Dawid podniósł się i wstał po papierosa. Wyjął jednego z paczki i zapalił. 
-Chcesz? - wyciągnął paczkę w moją stronę. Wzięłam go, po czym Dawid mi go podpalił. siedzieliśmy w jego pokoju, na jego łóżku, paląc papierosy. Chłopak postawił popielniczkę między nami.
Siedzieliśmy tak przez dłuższą chwilę, dopóki nie wypaliliśmy ich do końca. Dawid skrzyżował swoje chude, długie nogi i spojrzał mi w oczy, po czym założył mi włosy za ucho.
-Boże, jesteś taka śliczna. Ale martwi mnie jedno.
Czekał na moją odpowiedź, ale nie zamierzałam mu jej udzielić.
-Mianowicie to, że tak mało jesz. Wydaje mi się, że głodzisz się, aby zrzucić zbędne - oczywiście twoim zdaniem - kilogramy. Jesteś piękna taka, jak teraz. Nie potrzebujesz żadnej diety odchudzającej, czy coś w tym stylu, naprawdę.
-Naprawdę tak uważasz? Wiesz,nie żeby zależało mi na twojej opinii - zaśmiałam się - ale to miłe słyszeć takie słowa z usta chłopaka takiego jak ty.
-Czyli jakiego?
-No takiego wiesz - podrapałam się po głowie - który jest pożądany przez wiele dziewczyn.
-Daj spokój - wybuchnął śmiechem
-W ogóle, masz opinię szkolnego złego chłopca, wiedziałeś o tym?
-Jasne, że tak. I w żadnym wypadku nie jest to stereotyp.
-Oh.
Dawid przysunął się bliżej mnie. Złapał mnie za tył głowy, a już po chwili złączył nasze usta. Przybliżyłam się do niego i zaplotłam ręce wokół jego szyi. Pogłębiłam pocałunek, a Dawid tak jak parę dni temu, uśmiechnął mi się w usta. Wiedziałam, że podoba mu się, gdy nie odrywam się od niego. Dawid całował naprawdę dobrze. W sumie, całowałam się kiedyś tylko z Billy'm, kiedy mieszkałam jeszcze w Stanach, ale mieliśmy wtedy po 14 lat. Jednak nie zmienia to faktu, że uczucie, kiedy usta Dawida toczyły walkę z moimi, było naprawdę dobrym uczuciem.
Chłopak delikatnie ściągnął moją bluzę, a potem koszulkę. Czułam się dziwnie w samym staniku, ponieważ Dawid mógł dostrzec mój tłusty, gruby brzuch. Ale w tamtej chwili nie dbałam o to, dawno nie czułam się tak dobrze, poważnie.

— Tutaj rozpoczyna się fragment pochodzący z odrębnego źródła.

-- ==== Sys2Proof/Machine/Mgmt.lean ====
section
/-! DEFINITION. The management bus: its transfers, the I3C commands, in-band interrupts and stuck lines (R489-R493, R500). -/

namespace Sys2Proof.Machine

/-- Change the management interface. -/
def State.modMgmt (s : State) (f : MgmtSt → MgmtSt) : State := s.modGon (fun g => { g with mgmt := f g.mgmt })

/-- The device acknowledges or not, with the bytes that it returns. -/
def mgmtAnswer (ok : Bool) (bs : List Byte) (s : State) : State := s.modMgmt (fun m => { m with acked := ok, answer := bs })

/-- A discarded transfer or a stuck line: counted, and mgmt_line is raised (R490, R491, R493). `event`: nothing lasts. -/
def mgmtError (event : Bool) (s : State) : State :=
  detect (srcGlobal 61) none event [] 0 (s.modMgmt (fun m => { m with busErr := satAdd 255 m.busErr 1 }))

/-- The bus is in an SMBus mode (R385, R489, R490). -/
def State.smbus (s : State) : Bool := s.mgmtMode == 1 || s.mgmtMode == 2

/-- The static address 0x58 + a (R489). -/
def State.mgmtAddress (s : State) : Nat := 0x58 + s.pwr.strap.toNat / 2 ^ 10 % 16

/-- The PEC of a transfer is as its mode asks (R490); in I3C mode there is none. -/
def State.pecOk (s : State) (pec : Option Bool) : Bool :=
  match s.mgmtMode, pec with
  | 1, some ok => ok
  | 1, none => true
  | 2, some ok => ok
  | 2, none => false
  | _, _ => true

/-- The outcome of a transfer (R490, R491, R501): not acknowledged while the interface is not up; discarded with mgmt_line where
it is malformed or its PEC fails; else `f`. -/
def transfer (pec : Option Bool) (good : State → Bool) (f : State → State) : State → Host.Outcome State Fault Refusal := live (fun s =>
  if !s.mgmtUp then mgmtAnswer false [] s
  else if !(s.pecOk pec && good s) then mgmtError true (mgmtAnswer true [] s)
  else (f (s.modMgmt (fun m => { m with busy := true }))).modMgmt (fun m => { m with busy := false }))

/-- What a read returns: in SMBus its byte count, the data, and the PEC when the controller reads it (R42, R490, R491); in I3C the
data. -/
def State.returned (s : State) (cmd : Nat) (pec : Option Bool) (data : List Byte) : List Byte :=
  if !s.smbus then data else
  let a := 2 * s.mgmtAddress
  let body := BitVec.ofNat 8 data.length :: data
  let all : List Byte := [BitVec.ofNat 8 a, BitVec.ofNat 8 cmd, BitVec.ofNat 8 (a + 1)] ++ body
  if pec.isSome then body ++ [BitVec.ofNat 8 (crc8 (unpackBits all))] else body

/-! ### The read-ahead -/

/-- A lock: reading it takes it (R487). -/
def isLock (a : Nat) : Bool := words a 0x70400 16 && a % 4 == 0

/-- The register `i` places after the address is fetched into the read-ahead (R492); a lock is left until it is sent. -/
def fetchAhead (i : Nat) (s : State) : State :=
  let a := (s.gon.mgmt.addr.toNat + 4 * i) % 2 ^ 32
  if isLock a then s.modMgmt (fun m => { m with ahead := m.ahead ++ [none] })
  else
    let r := readWord .mgmt false a s
    r.2.modMgmt (fun m => { m with ahead := m.ahead ++ [some r.1] })

/-- The read-ahead is filled from the address (R492). -/
def fillAhead (s : State) : State := each [0, 1, 2, 3] fetchAhead (s.modMgmt (fun m => { m with ahead := [] }))

/-- The next register is sent, the address advances and the read-ahead is refilled (R491, R492). -/
def sendNext (s : State) : Word × State :=
  let a := s.gon.mgmt.addr
  let r : Word × State := match s.gon.mgmt.ahead.head?.getD none with
    | some w => (w, s)
    | none => readWord .mgmt false a.toNat s
  (r.1, fetchAhead 3 (r.2.modMgmt (fun m => { m with addr := a + 4, ahead := m.ahead.drop 1 })))

/-- Send `n` registers. -/
def sendWords : Nat → State → List Word × State
  | 0, s => ([], s)
  | n + 1, s =>
    let r := sendNext s
    let q := sendWords n r.2
    (r.1 :: q.1, q.2)

/-! ### Transfers -/

/-- MGMT_ADDR (R491, R492). -/
def execMgmtAddr (bytes : List Byte) (pec : Option Bool) :=
  transfer pec (fun _ => decide (bytes.length = 4) && decide (ofBytes bytes % 4 = 0)) (fun s =>
    mgmtAnswer true [] (fillAhead (s.modMgmt (fun m => { m with addr := BitVec.ofNat 32 (ofBytes bytes) }))))

/-- The values of one WRITE in order, each at the address, which then advances (R491); none after a value that reset the
interface. -/
def writeValues : List Nat → State → State
  | [], s => s
  | v :: l, s =>
    if !s.mgmtUp then s else
    let a := s.gon.mgmt.addr
    let s := (directWrite .mgmt false a.toNat v s).2
    writeValues l (if s.mgmtUp then s.modMgmt (fun m => { m with addr := a + 4 }) else s)

/-- MGMT_WRITE (R491). -/
def execMgmtWrite (bytes : List Byte) (pec : Option Bool) :=
  transfer pec (fun _ => decide (4 ≤ bytes.length) && decide (bytes.length ≤ 252) && decide (bytes.length % 4 = 0)) (fun s =>
    let s := writeValues ((List.range (bytes.length / 4)).map (fun i => field bytes (4 * i) 4)) (mgmtAnswer true [] s)
    if s.mgmtUp then fillAhead s else s)

/-- MGMT_READ (R491, R492): in SMBus RLEN bytes, in I3C as many registers as the controller takes; not acknowledged while the
read-ahead holds nothing. -/
def execMgmtRead (pec : Option Bool) (count : Nat) :=
  transfer pec (fun _ => true) (fun s =>
    if s.gon.mgmt.ahead.isEmpty then mgmtAnswer false [] s
    else
      let r := sendWords (if s.smbus then s.gon.mgmt.rlen / 4 else count) s
      mgmtAnswer true (s.returned 0x12 pec (r.1.flatMap (fun w => bytesOf 4 w.toNat))) r.2)

/-- MGMT_STATUS (R491). -/
def execMgmtStatus (pec : Option Bool) :=
  transfer pec (fun _ => true) (fun s => mgmtAnswer true (s.returned 0x13 pec (bytesOf 4 (s.word 0x70024).toNat)) s)

/-- RLEN (R491). -/
def execRlen (bytes : List Byte) (pec : Option Bool) :=
  let v := ofBytes bytes
  transfer pec (fun _ => decide (bytes.length = 1) && decide (4 ≤ v) && decide (v ≤ 252) && decide (v % 4 = 0)) (fun s =>
    mgmtAnswer true [] (s.modMgmt (fun m => { m with rlen := v })))

/-- MGMT_BAD_TRANSFER (R490, R491). -/
def execMgmtBadTransfer := transfer none (fun _ => false) id

/-- ALERT_RESPONSE (R490): answered with the device's address while ALERT_N is low; ALERT_N stays as it is. -/
def execAlertResponse := live (fun s =>
  if s.mgmtUp && s.smbus && s.alertLow then mgmtAnswer true [BitVec.ofNat 8 (2 * s.mgmtAddress)] s else mgmtAnswer false [] s)

/-! ### I3C commands -/

/-- The outcome of a CCC on the I3C bus (R489); in another mode the device answers none. -/
def ccc (f : State → State) : State → Host.Outcome State Fault Refusal := live (fun s =>
  if s.mgmtUp && s.mgmtMode == 0 then f s else mgmtAnswer false [] s)

/-- A device without a dynamic address takes one. -/
def takeAddress (addr : BitVec 7) (bs : List Byte) (s : State) : State :=
  if s.gon.mgmt.dynAddr ≠ 0 then mgmtAnswer false [] s
  else mgmtAnswer true bs (s.modMgmt (fun m => { m with dynAddr := addr }))

/-- The bytes of the provisioned ID. -/
def pidBytes : List Byte := bytesOf 6 Config.i3cPid.toNat

/-- ENTDAA (R489). -/
def execEntdaa (addr : BitVec 7) := ccc (takeAddress addr (pidBytes ++ [0x06, Config.i3cDcr]))

/-- SETDASA (R489). -/
def execSetdasa (addr : BitVec 7) := ccc (takeAddress addr [])

/-- RSTDAA (R489). -/
def execRstdaa := ccc (fun s => mgmtAnswer true [] (s.modMgmt (fun m => { m with dynAddr := 0 })))

/-- ENEC (R489, R500). -/
def execEnec := ccc (fun s => mgmtAnswer true [] (s.modMgmt (fun m => { m with ibi := true })))

/-- DISEC (R489, R500). -/
def execDisec := ccc (fun s => mgmtAnswer true [] (s.modMgmt (fun m => { m with ibi := false, ibiPend := none })))

/-- GETPID (R489). -/
def execGetpid := ccc (fun s => mgmtAnswer true pidBytes s)

/-- GETBCR (R489). -/
def execGetbcr := ccc (fun s => mgmtAnswer true [0x06] s)

/-- GETDCR (R489). -/
def execGetdcr := ccc (fun s => mgmtAnswer true [Config.i3cDcr] s)

/-- GETSTATUS (R489): the two status bytes are free values. -/
def execGetstatus := ccc (fun s =>
  let v := s.free
  mgmtAnswer true (bytesOf 2 (v.1 % 65536)) v.2)

/-- UNSUPPORTED_CCC (R489): not acknowledged. -/
def execUnsupportedCcc (_ : Byte) := ccc (mgmtAnswer false [])

/-! ### Lines and in-band interrupts -/

/-- MGMT_LINE (R354, R493): a line held low for more than 35 ms; in mode 3 the device takes no part in the bus. -/
def execMgmtLine (t : Nat) := live (fun s =>
  let s := s.at t
  if s.mgmtMode = 3 then s
  else mgmtError false (s.modMgmt (fun m => { stuck := true, busErr := m.busErr })))

/-- MGMT_LINES_HIGH (R493): both lines have been high for 50 µs. -/
def execMgmtLinesHigh (t : Nat) := live (fun s =>
  let s := (s.at t).modMgmt (fun m => { m with stuck := false })
  if (s.srcAt (srcGlobal 61)).cond then condEnd (srcGlobal 61) s else s)

/-- IBI_REPEAT (R500): an in-band interrupt that was not accepted is repeated while its condition lasts. -/
def execIbiRepeat (t : Nat) (accepted : Bool) := live (fun s =>
  let s := s.at t
  let lasts := match s.gon.mgmt.ibiPend with
    | none => false
    | some d => if d = 1 then s.alertRecord else s.alertMailbox
  if accepted || !lasts then s.modMgmt (fun m => { m with ibiPend := none }) else s)

end Sys2Proof.Machine
end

Oderwał swoje usta od moich, a następnie pochylił się nade mną i uśmiechnął się.
-Jesteś taka śliczna, Julka - powtórzył swoje słowa, po czym znów zaczął mnie całować.
-Dawid, kupiłam pi....O MÓJ BOŻE, CHOLERA
Dawid poderwał się, a ja zakryłam brzuch bluzą. 
-Ile razy ci kurwa powtarzałem, że masz pukać, zanim wejdziesz do mnie do pokoju?! - krzyknął
-Przepraszam! Nie wiedziałam, że jest u ciebie dziewczyna, Kupiłam pizzę i chciałam zawołać cię, żebyś przyszedł i zjadł.
-Nie mam ochoty, wybacz - zatrzasnął jej drzwi przed nosem.

Ubrałam szybko koszulkę i bluzę. Dawid chodził w kółko po pokoju z założonymi rękoma na kark. 
-Dawid...spokojnie, nic się nie stało
-Stało się! Niech się w końcu nauczy pukać do kurwy, może mam jej kartkę wywiesić?
-To jest twoja mama, nie powinieneś mówić do niej takim tonem. Gdyby nie ona, nie byłoby cię na świecie.
-I byłoby wtedy lepiej - podszedł do mnie i objął w talii, po czym "podrzucił" mnie, a ja owinęłam nogi wokół jego tułowia.
-Obiecaj mi coś. Będziesz więcej jadła. Jesteś taka chudziutka i leciutka...
-Jem dużo, naprawdę...
-Obiecaj.
-Obiecuję.
Dawid pocałował mnie raz jeszcze i pogładził po włosach. 
-Pójdę już - powiedziałam - mama się pewnie martwi.
Nie zatrzymywał mnie, został w pokoju, a ja zeszłam cicho po schodach. Podeszłam do jego mamy.
-Przepraszam za tą całą sytuację - zaczęłam nieśmiało
-Nic nie szkodzi - mimo wszystko widziałam w jej oczach smutek - to moja wina, powinnam była zapukać.

Szybko wróciłam do domu. Mamy jeszcze nie było, więc odgrzałam sobie lazanię w mikrofalówce. Obiecałam Dawidowi, że zacznę więcej jeść. Po obiedzie zrobiłam sobie maraton filmów, jednak przy którymś, nawet nie wiem którym, usnęłam. Kiedy się obudziłam za oknem było już ciemno, a filmy dawno się skończyły. Wzięłam szybko prysznic i wyszczotkowałam zęby. Wskoczyłam w piżamę i weszłam pod kołdrę. Zgasiłam lampkę i chciałam już usypiać. Kiedy ekran mojego telefonu się zaświecił. Byłam pewna, że to znów konwersacja, więc nie sprawdzałam co to za powiadomienie. Jednak po czasie zorientowałam się, że ją wyciszyłam. Sięgnęłam ręką po telefon.

Dawid: Wyjdź na balkon od swojego pokoju, proszę.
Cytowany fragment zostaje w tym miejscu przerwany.